Goal of the exercise – Your answer should consist of each line from the data below that contains "decide".

Recorded information –
=-=-=

-- ==== Sys2Proof/Machine/Alu.lean ====
section
/-! DEFINITION. The `alu_16bit_modular` sub-block: a pure function on Words (44_alu.md R176, R177), and the
handlers of the instructions it serves. -/

namespace Sys2Proof.Machine

/-- The eight operations of the sub-block (R177). -/
inductive AluOp where
  | add | mult | mod | and | or | not | eq | gt
  deriving DecidableEq, Repr

/-- A number reduced modulo 32768 (R176). -/
def reduce (n : Nat) : Word := BitVec.ofNat 15 (n % Config.modulus)

/-- `alu(op, b, c)` (R177): none is the error bit, `div_by_zero`, with no result then (R176). `c` is ignored for
NOT. -/
def alu (op : AluOp) (b c : Word) : Option Word :=
  match op with
  | .add => some (reduce (b.toNat + c.toNat))
  | .mult => some (reduce (b.toNat * c.toNat))
  | .mod => if c = 0 then none else some (reduce (b.toNat % c.toNat))
  | .and => some (b &&& c)
  | .or => some (b ||| c)
  | .not => some (b ^^^ 0x7FFF)
  | .eq => some (truthWord (decide (b = c)))
  | .gt => some (truthWord (decide (c.toNat < b.toNat)))

/-- The result, or `DivideOrModByZero` (60_exceptions.md R223). -/
def aluResult (op : AluOp) (b c : Word) : Except Cause Word :=
  match alu op b c with
  | none => .error .divideOrModByZero
  | some r => .ok r

/-- Operands first, in order, then the operation, then the write (40_dispatch.md R117): the handler of an
instruction `dest, b, c`. -/
def aluHandler3 (op : AluOp) (dest b c : Operand) (s : State) : Except Cause HandlerEnd := do
  let k ← destOf dest
  let vb ← s.getOperand b
  let vc ← s.getOperand c
  let r ← aluResult op vb vc
  let t ← s.writeReg k (cellOfWord r)
  return .advance t

/-- The handler of an instruction `dest, src` on the ALU. -/
def aluHandler2 (op : AluOp) (dest src : Operand) (s : State) : Except Cause HandlerEnd := do
  let k ← destOf dest
  let v ← s.getOperand src
  let r ← aluResult op v 0
  let t ← s.writeReg k (cellOfWord r)
  return .advance t

end Sys2Proof.Machine
end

=-=-=

Response –
  | .eq => some (truthWord (decide (b = c)))
  | .gt => some (truthWord (decide (c.toNat < b.toNat)))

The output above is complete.